Let's face it – to our sophisticated modern North American eyeballs, old school Kung Fu films can seem downright hilarious. They're more often than not poorly made and hard to follow, and the action always seems to have one foot over the line marked I don't know I guess "the line of believability".
To many Westerners with a passing familiarity with "chop socky" cinema, they're very occasionally charming but much more often so incredibly goofy that they beg to be parodied, which they often hilariously are. Like all good caricatures, parodies of Kung Fu films immediately latch onto the exaggerated features they sometimes possess and exploit them for laughs - bad dubbing, quick zooms, characters rushing into action with little provocation, etc..... Thanks to stuff like Police Academy and Kung Pow, a lot of cats have a pretty thorough familiarity with the tropes & style of Kung Fu flicks without having seen many (or any) Kung Fu flicks at all. Which, well speaking as a fan, that leaves me not exactly disgruntled, but at most... semi-gruntled. Some of my gruntle has been taken.

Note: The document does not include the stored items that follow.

-- ==== Sys2Proof/Laws/State.lean ====
section
/-!
SUPPORT. Laws/State.lean: what each basic update of the state leaves in the part it writes, one rewrite per update; Laws/Parts.lean
holds the parts it leaves alone.
-/
namespace Sys2Proof.Machine

@[simp] theorem modSide_bay (f : SideSt → SideSt) (s : State) :
    (modSide f s).bay = { s.bay with side := f s.bay.side } := rfl
@[simp] theorem setPort_bay (n : Nat) (p : Port) (s : State) :
    (setPort n p s).bay = { s.bay with ports := tput {} s.bay.ports n p } := rfl
@[simp] theorem setBay_bay (b : Nat) (x : Bay) (s : State) :
    (setBay b x s).bay = { s.bay with bays := tput {} s.bay.bays b x } := rfl
@[simp] theorem setSa_ciph (i : Nat) (a : Sa) (s : State) :
    (setSa i a s).ciph = { s.ciph with sas := tset s.ciph.sas i a } := rfl
@[simp] theorem setRule_net (i : Nat) (r : Rule) (s : State) :
    (setRule i r s).net = { s.net with rules := tput {} s.net.rules i r } := rfl
@[simp] theorem pageLost_regs (page : Nat) (s : State) :
    (pageLost page s).regs = tfilter s.regs fun k _ => !(keyPage k == page && lostWhenOff (keyReg k)) := rfl
@[simp] theorem sampleBlockReset_net (s : State) :
    (sampleBlockReset s).net = { s.net with smpGap := [], smpStat := [] } := rfl
@[simp] theorem datumDone_datum (s : State) :
    (datumDone s).datum = { s.datum with result := 0, resultPage := 0 } := rfl
@[simp] theorem setEngine_net (e : Nat) (x : Engine) (s : State) :
    (setEngine e x s).net = { s.net with engines := tset s.net.engines e x } := rfl
@[simp] theorem mapRings_ep (fn : Nat) (f : Ring → Ring) (s : State) :
    (mapRings fn f s).ep = { s.ep with rings := tmap s.ep.rings fun _ r => if r.fn = fn then f r else r } := rfl
@[simp] theorem setQueue_evt (q : Nat) (e : EvQueue) (s : State) :
    (setQueue q e s).evt = { s.evt with queues := tput {} s.evt.queues q e } := rfl
@[simp] theorem stickyAdd_evt (r : EvRec) (s : State) :
    (stickyAdd r s).evt = { s.evt with sticky := (r :: s.evt.sticky).take 256 } := rfl
@[simp] theorem setCtx_nvm (id : Nat) (c : Ctx) (s : State) :
    (setCtx id c s).nvm = { s.nvm with ctxs := tset s.nvm.ctxs id c } := rfl
@[simp] theorem modCtx_nvm (id : Nat) (f : Ctx → Ctx) (s : State) :
    (modCtx id f s).nvm = { s.nvm with ctxs := tmod s.nvm.ctxs id f } := rfl
@[simp] theorem setJob_store (j : Nat) (x : Job) (s : State) :
    (setJob j x s).store = { s.store with jobs := tset s.store.jobs j x } := rfl
@[simp] theorem reshapeRefuse_store (r : Nat) (s : State) :
    (reshapeRefuse r s).store = { s.store with reshape := { s.store.reshape with refuse := r } } := rfl
@[simp] theorem setPp_net (pp : Nat) (u : PpUse) (s : State) :
    (setPp pp u s).net = { s.net with ppUse := tput {} s.net.ppUse pp u } := rfl
@[simp] theorem srcAdd_net (i n : Nat) (s : State) :
    (srcAdd i n s).net = { s.net with srcUse := tput 0 s.net.srcUse i (srcUsed s i + n) } := rfl
@[simp] theorem srcFree_net (i n : Nat) (s : State) :
    (srcFree i n s).net = { s.net with srcUse := tput 0 s.net.srcUse i (srcUsed s i - n) } := rfl
@[simp] theorem txtsRelease_net (g : Nat) (s : State) :
    (txtsRelease g s).net = { s.net with txts := tput [] s.net.txts g ((tgetD s.net.txts g []).drop 1) } := rfl
@[simp] theorem wrAt_regs (r : RegId) (i v : Nat) (s : State) :
    (wrAt r i v s).regs = tput (rstVal r i) s.regs (regKey r i) v := rfl
@[simp] theorem setSel_sels (p : Path) (r : RegId) (v : Nat) (s : State) :
    (setSel p r v s).sels = tput (rstVal r 0) s.sels (selKey p r) v := rfl
@[simp] theorem drive_out (o : Out) (s : State) :
    (drive o s).out = s.out ++ [o] := rfl
@[simp] theorem driveAll_out (os : List Out) (s : State) :
    (driveAll os s).out = s.out ++ os := rfl
@[simp] theorem winPut_win (w : Nat) (x : Window) (s : State) :
    (winPut w x s).win = { s.win with windows := tput {} s.win.windows w x } := rfl
@[simp] theorem keyPut_win (k : Nat) (x : Key) (s : State) :
    (keyPut k x s).win = { s.win with keys := tput {} s.win.keys k x } := rfl
@[simp] theorem zebClear_zeb (s : State) :
    (zebClear s).zeb = { s.zeb with waiting := [], unacked := [] } := rfl
@[simp] theorem placeMirror_store (mseq slot lba adm stage : Nat) (blk : Blk) (s : State) :
    (placeMirror mseq slot lba adm stage blk s).store = { s.store with mirror := s.store.mirror ++ [{ slot := slot, lba := lba, adm := adm, stage := stage, blk := blk, mseq := mseq }] } := rfl
@[simp] theorem clearDisciplinedOp_pwr (s : State) :
    (clearDisciplinedOp s).pwr = { s.pwr with disciplined := false } := rfl
@[simp] theorem rstResult_pwr (r : Nat) (s : State) :
    (rstResult r s).pwr = { s.pwr with cmdResult := r } := rfl
@[simp] theorem wdtKickOp_pwr (s : State) :
    (wdtKickOp s).pwr = { s.pwr with wdtKickAt := s.time } := rfl
@[simp] theorem setFn_ep (fn : Nat) (f : Fn) (s : State) :
    (setFn fn f s).ep = { s.ep with fns := tput {} s.ep.fns fn f } := rfl
@[simp] theorem setRing_ep (g : Nat) (r : Ring) (s : State) :
    (setRing g r s).ep = { s.ep with rings := tput {} s.ep.rings g r } := rfl
@[simp] theorem setMember_store (b : Nat) (m : Member) (s : State) :
    (setMember b m s).store = { s.store with members := tput {} s.store.members b m } := rfl
@[simp] theorem setNs_nvm (slot : Nat) (n : Ns) (s : State) :
    (setNs slot n s).nvm = { s.nvm with nss := tset s.nvm.nss slot n } := rfl
@[simp] theorem modNs_nvm (slot : Nat) (f : Ns → Ns) (s : State) :
    (modNs slot f s).nvm = { s.nvm with nss := tmod s.nvm.nss slot f } := rfl
@[simp] theorem mapCmds_store (f : DrvCmd → DrvCmd) (s : State) :
    (mapCmds f s).store = { s.store with cmds := tmap s.store.cmds fun _ c => f c, cmdWait := s.store.cmdWait.map f } := rfl
@[simp] theorem extDrop_store (slot lba : Nat) (s : State) :
    (extDrop slot lba s).store = { s.store with ext := tdel s.store.ext (blkKey slot lba) } := rfl
@[simp] theorem smHeartbeatOp_evt (s : State) :
    (smHeartbeatOp s).evt = { s.evt with lastHeartbeat := s.time, hbMissed := false } := rfl
@[simp] theorem setTrav_trav (t : Nat) (v : Trav) (s : State) :
    (setTrav t v s).trav = { s.trav with open_ := tset s.trav.open_ t v } := rfl
@[simp] theorem bootConfirmOp_trust (s : State) :
    (bootConfirmOp s).trust = { s.trust with confirmed := true, attempts := tset s.trust.attempts s.trust.booted 0 } := rfl
@[simp] theorem fbRequest_trust (type : Nat) (body : List Nat) (k : FbCont) (s : State) :
    (fbRequest type body k s).trust = { s.trust with queue := s.trust.queue ++ [⟨type, body, k⟩] } := rfl
@[simp] theorem setQp_xp (i : Nat) (q : Qp) (s : State) :
    (setQp i q s).xp = { s.xp with qps := tput {} s.xp.qps i q } := rfl
@[simp] theorem setLatch_latches (p : Path) (r : RegId) (v : Nat) (s : State) :
    (setLatch p r v s).latches = tput 0 s.latches (selKey p r) v := rfl

/-! What an update has put in place is what the accessors then find. -/

@[simp] theorem ctxAt_setCtx (id : Nat) (c : Ctx) (s : State) : ctxAt (setCtx id c s) id = some c := by simp [ctxAt]
@[simp] theorem travAt_setTrav (t : Nat) (v : Trav) (s : State) : travAt (setTrav t v s) t = some v := by simp [travAt]
@[simp] theorem nsAt_setNs (slot : Nat) (n : Ns) (s : State) : nsAt (setNs slot n s) slot = some n := by simp [nsAt]
theorem nsAt_setNs_ne {slot other : Nat} (h : other ≠ slot) (n : Ns) (s : State) : nsAt (setNs slot n s) other = nsAt s other := by
  simp [nsAt, tget_tset_ne _ _ h]
theorem travAt_setTrav_ne {t u : Nat} (h : u ≠ t) (v : Trav) (s : State) : travAt (setTrav t v s) u = travAt s u := by
  simp [travAt, tget_tset_ne _ _ h]
theorem ctxAt_setCtx_ne {id j : Nat} (h : j ≠ id) (c : Ctx) (s : State) : ctxAt (setCtx id c s) j = ctxAt s j := by
  simp [ctxAt, tget_tset_ne _ _ h]

end Sys2Proof.Machine
end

Out of all the Kung Fu films I’ve ever seen, legitimately good or laughably bad, Fearless Fighters is the first one I’ve ever come across that could actually pass as a parody of itself. I’ve seen some pretty ridiculous Kung Fu films before that do live up to the stereotypes, but this... this is something else. It’s literally just one big, fun, completely retarded non-stop fight festival with barely any kind of real story to hold it together. A bad guy wants to steal gold so he kills a bunch of people – that’s the set-up. No need for any actual characters or building any real tension. Instead, the protagonists of Fearless Fighters keep getting ambushed over and over and over by what ends up being a never-ending army of eccentric thugs. These ridiculously costumed oddballs will pop out of nowhere brandishing some pretty crazy weaponry only to die minutes later in a poorly-choreographed fight that can be easily re-enacted by you and your friends in the backyard with minimal injury. The wires they used to make things fly across the room are often clearly visible, and there are a million distracting jump-cuts meant to help (but fail to) sell a dude leaping high in the air. Instead of working with such primitive special effects by cutting away to an insert shot or something, the sloppy editing in this film only highlights its weak spots, to great comic effect. And I do mean great. In a very real way, all the technical flubs and plot holes read as intentional gags, and they operate on that level almost exclusively. This movie is fun as hell, and, no joke, actually made me LOL a few times. Like, when a bunch of statues in blackface come alive and attack some guy. Or, when (spoiler!) the one dude’s dead master’s ghost saves him from falling off a cliff by turning him into Inspector Gadget. Classic!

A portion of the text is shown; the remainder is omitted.